▶ ASSIGNED TASK: The records follow. Filter them to the lines that hold "frsq".

▶ RECORDS SHOWN:

------------------------------------------------

theorem max (w : FR) : Statement (.max w) := of_parse rfl fun _ => by
  unfold parse
  rw [FR.opc_bits]
  exact congrArg (fun x => some (Instr.max x)) (frOf_bits w _)

theorem clamp (w : FR) : Statement (.clamp w) := of_parse rfl fun _ => by
  unfold parse
  rw [FR.opc_bits]
  exact congrArg (fun x => some (Instr.clamp x)) (frOf_bits w _)

theorem div (w : FR) : Statement (.div w) := of_parse rfl fun _ => by
  unfold parse
  rw [FR.opc_bits]
  exact congrArg (fun x => some (Instr.div x)) (frOf_bits w _)

theorem rem (w : FR) : Statement (.rem w) := of_parse rfl fun _ => by
  unfold parse
  rw [FR.opc_bits]
  exact congrArg (fun x => some (Instr.rem x)) (frOf_bits w _)

theorem sad (w : FR) : Statement (.sad w) := of_parse rfl fun _ => by
  unfold parse
  rw [FR.opc_bits]
  exact congrArg (fun x => some (Instr.sad x)) (frOf_bits w _)

theorem dot4 (w : FR) : Statement (.dot4 w) := of_parse rfl fun _ => by
  unfold parse
  rw [FR.opc_bits]
  exact congrArg (fun x => some (Instr.dot4 x)) (frOf_bits w _)

theorem and (w : FR) : Statement (.and w) := of_parse rfl fun _ => by
  unfold parse
  rw [FR.opc_bits]
  exact congrArg (fun x => some (Instr.and x)) (frOf_bits w _)

theorem or (w : FR) : Statement (.or w) := of_parse rfl fun _ => by
  unfold parse
  rw [FR.opc_bits]
  exact congrArg (fun x => some (Instr.or x)) (frOf_bits w _)

theorem xor (w : FR) : Statement (.xor w) := of_parse rfl fun _ => by
  unfold parse
  rw [FR.opc_bits]
  exact congrArg (fun x => some (Instr.xor x)) (frOf_bits w _)

theorem not (w : FR) : Statement (.not w) := of_parse rfl fun _ => by
  unfold parse
  rw [FR.opc_bits]
  exact congrArg (fun x => some (Instr.not x)) (frOf_bits w _)

theorem andn (w : FR) : Statement (.andn w) := of_parse rfl fun _ => by
  unfold parse
  rw [FR.opc_bits]
  exact congrArg (fun x => some (Instr.andn x)) (frOf_bits w _)

theorem lgc3 (w : FR) : Statement (.lgc3 w) := of_parse rfl fun _ => by
  unfold parse
  rw [FR.opc_bits]
  exact congrArg (fun x => some (Instr.lgc3 x)) (frOf_bits w _)

theorem shl (w : FR) : Statement (.shl w) := of_parse rfl fun _ => by
  unfold parse
  rw [FR.opc_bits]
  exact congrArg (fun x => some (Instr.shl x)) (frOf_bits w _)

theorem shr (w : FR) : Statement (.shr w) := of_parse rfl fun _ => by
  unfold parse
  rw [FR.opc_bits]
  exact congrArg (fun x => some (Instr.shr x)) (frOf_bits w _)

theorem sar (w : FR) : Statement (.sar w) := of_parse rfl fun _ => by
  unfold parse
  rw [FR.opc_bits]
  exact congrArg (fun x => some (Instr.sar x)) (frOf_bits w _)

theorem rol (w : FR) : Statement (.rol w) := of_parse rfl fun _ => by
  unfold parse
  rw [FR.opc_bits]
  exact congrArg (fun x => some (Instr.rol x)) (frOf_bits w _)

theorem bfx (w : FR) : Statement (.bfx w) := of_parse rfl fun _ => by
  unfold parse
  rw [FR.opc_bits]
  exact congrArg (fun x => some (Instr.bfx x)) (frOf_bits w _)

theorem bfi (w : FR) : Statement (.bfi w) := of_parse rfl fun _ => by
  unfold parse
  rw [FR.opc_bits]
  exact congrArg (fun x => some (Instr.bfi x)) (frOf_bits w _)

theorem pop (w : FR) : Statement (.pop w) := of_parse rfl fun _ => by
  unfold parse
  rw [FR.opc_bits]
  exact congrArg (fun x => some (Instr.pop x)) (frOf_bits w _)

theorem clz (w : FR) : Statement (.clz w) := of_parse rfl fun _ => by
  unfold parse
  rw [FR.opc_bits]
  exact congrArg (fun x => some (Instr.clz x)) (frOf_bits w _)

theorem ctz (w : FR) : Statement (.ctz w) := of_parse rfl fun _ => by
  unfold parse
  rw [FR.opc_bits]
  exact congrArg (fun x => some (Instr.ctz x)) (frOf_bits w _)

theorem brev (w : FR) : Statement (.brev w) := of_parse rfl fun _ => by
  unfold parse
  rw [FR.opc_bits]
  exact congrArg (fun x => some (Instr.brev x)) (frOf_bits w _)

theorem cmp (w : FR) : Statement (.cmp w) := of_parse rfl fun _ => by
  unfold parse
  rw [FR.opc_bits]
  exact congrArg (fun x => some (Instr.cmp x)) (frOf_bits w _)

theorem sel (w : FR) : Statement (.sel w) := of_parse rfl fun _ => by
  unfold parse
  rw [FR.opc_bits]
  exact congrArg (fun x => some (Instr.sel x)) (frOf_bits w _)

theorem pset (w : FR) : Statement (.pset w) := of_parse rfl fun _ => by
  unfold parse
  rw [FR.opc_bits]
  exact congrArg (fun x => some (Instr.pset x)) (frOf_bits w _)

theorem lea (w : FR) : Statement (.lea w) := of_parse rfl fun _ => by
  unfold parse
  rw [FR.opc_bits]
  exact congrArg (fun x => some (Instr.lea x)) (frOf_bits w _)

theorem mov (w : FR) : Statement (.mov w) := of_parse rfl fun _ => by
  unfold parse
  rw [FR.opc_bits]
  exact congrArg (fun x => some (Instr.mov x)) (frOf_bits w _)

theorem movi (w : FI) : Statement (.movi w) := of_parse rfl fun _ => by
  unfold parse
  rw [FI.opc_bits]
  exact congrArg (fun x => some (Instr.movi x)) (fiOf_bits w _)

theorem movh (w : FI) : Statement (.movh w) := of_parse rfl fun _ => by
  unfold parse
  rw [FI.opc_bits]
  exact congrArg (fun x => some (Instr.movh x)) (fiOf_bits w _)

theorem fadd (w : FR) : Statement (.fadd w) := of_parse rfl fun _ => by
  unfold parse
  rw [FR.opc_bits]
  exact congrArg (fun x => some (Instr.fadd x)) (frOf_bits w _)

theorem fsub (w : FR) : Statement (.fsub w) := of_parse rfl fun _ => by
  unfold parse
  rw [FR.opc_bits]
  exact congrArg (fun x => some (Instr.fsub x)) (frOf_bits w _)

theorem fmul (w : FR) : Statement (.fmul w) := of_parse rfl fun _ => by
  unfold parse
  rw [FR.opc_bits]
  exact congrArg (fun x => some (Instr.fmul x)) (frOf_bits w _)

theorem fma (w : FR) : Statement (.fma w) := of_parse rfl fun _ => by
  unfold parse
  rw [FR.opc_bits]
  exact congrArg (fun x => some (Instr.fma x)) (frOf_bits w _)

theorem fmin (w : FR) : Statement (.fmin w) := of_parse rfl fun _ => by
  unfold parse
  rw [FR.opc_bits]
  exact congrArg (fun x => some (Instr.fmin x)) (frOf_bits w _)

theorem fmax (w : FR) : Statement (.fmax w) := of_parse rfl fun _ => by
  unfold parse
  rw [FR.opc_bits]
  exact congrArg (fun x => some (Instr.fmax x)) (frOf_bits w _)

theorem fcmp (w : FR) : Statement (.fcmp w) := of_parse rfl fun _ => by
  unfold parse
  rw [FR.opc_bits]
  exact congrArg (fun x => some (Instr.fcmp x)) (frOf_bits w _)

theorem frnd (w : FR) : Statement (.frnd w) := of_parse rfl fun _ => by
  unfold parse
  rw [FR.opc_bits]
  exact congrArg (fun x => some (Instr.frnd x)) (frOf_bits w _)

theorem frcp (w : FR) : Statement (.frcp w) := of_parse rfl fun _ => by
  unfold parse
  rw [FR.opc_bits]
  exact congrArg (fun x => some (Instr.frcp x)) (frOf_bits w _)

theorem frsq (w : FR) : Statement (.frsq w) := of_parse rfl fun _ => by
  unfold parse
  rw [FR.opc_bits]
  exact congrArg (fun x => some (Instr.frsq x)) (frOf_bits w _)

theorem fsqrt (w : FR) : Statement (.fsqrt w) := of_parse rfl fun _ => by
  unfold parse
  rw [FR.opc_bits]
  exact congrArg (fun x => some (Instr.fsqrt x)) (frOf_bits w _)

theorem fex2 (w : FR) : Statement (.fex2 w) := of_parse rfl fun _ => by
  unfold parse
  rw [FR.opc_bits]
  exact congrArg (fun x => some (Instr.fex2 x)) (frOf_bits w _)

theorem flg2 (w : FR) : Statement (.flg2 w) := of_parse rfl fun _ => by
  unfold parse
  rw [FR.opc_bits]
  exact congrArg (fun x => some (Instr.flg2 x)) (frOf_bits w _)

theorem fsin (w : FR) : Statement (.fsin w) := of_parse rfl fun _ => by
  unfold parse
  rw [FR.opc_bits]
  exact congrArg (fun x => some (Instr.fsin x)) (frOf_bits w _)

theorem fcos (w : FR) : Statement (.fcos w) := of_parse rfl fun _ => by
  unfold parse
  rw [FR.opc_bits]
  exact congrArg (fun x => some (Instr.fcos x)) (frOf_bits w _)

theorem fdiv (w : FR) : Statement (.fdiv w) := of_parse rfl fun _ => by
  unfold parse
  rw [FR.opc_bits]
  exact congrArg (fun x => some (Instr.fdiv x)) (frOf_bits w _)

------------------------------------------------

▶ RESULT OF THE EXERCISE:
theorem frsq (w : FR) : Statement (.frsq w) := of_parse rfl fun _ => by
  exact congrArg (fun x => some (Instr.frsq x)) (frOf_bits w _)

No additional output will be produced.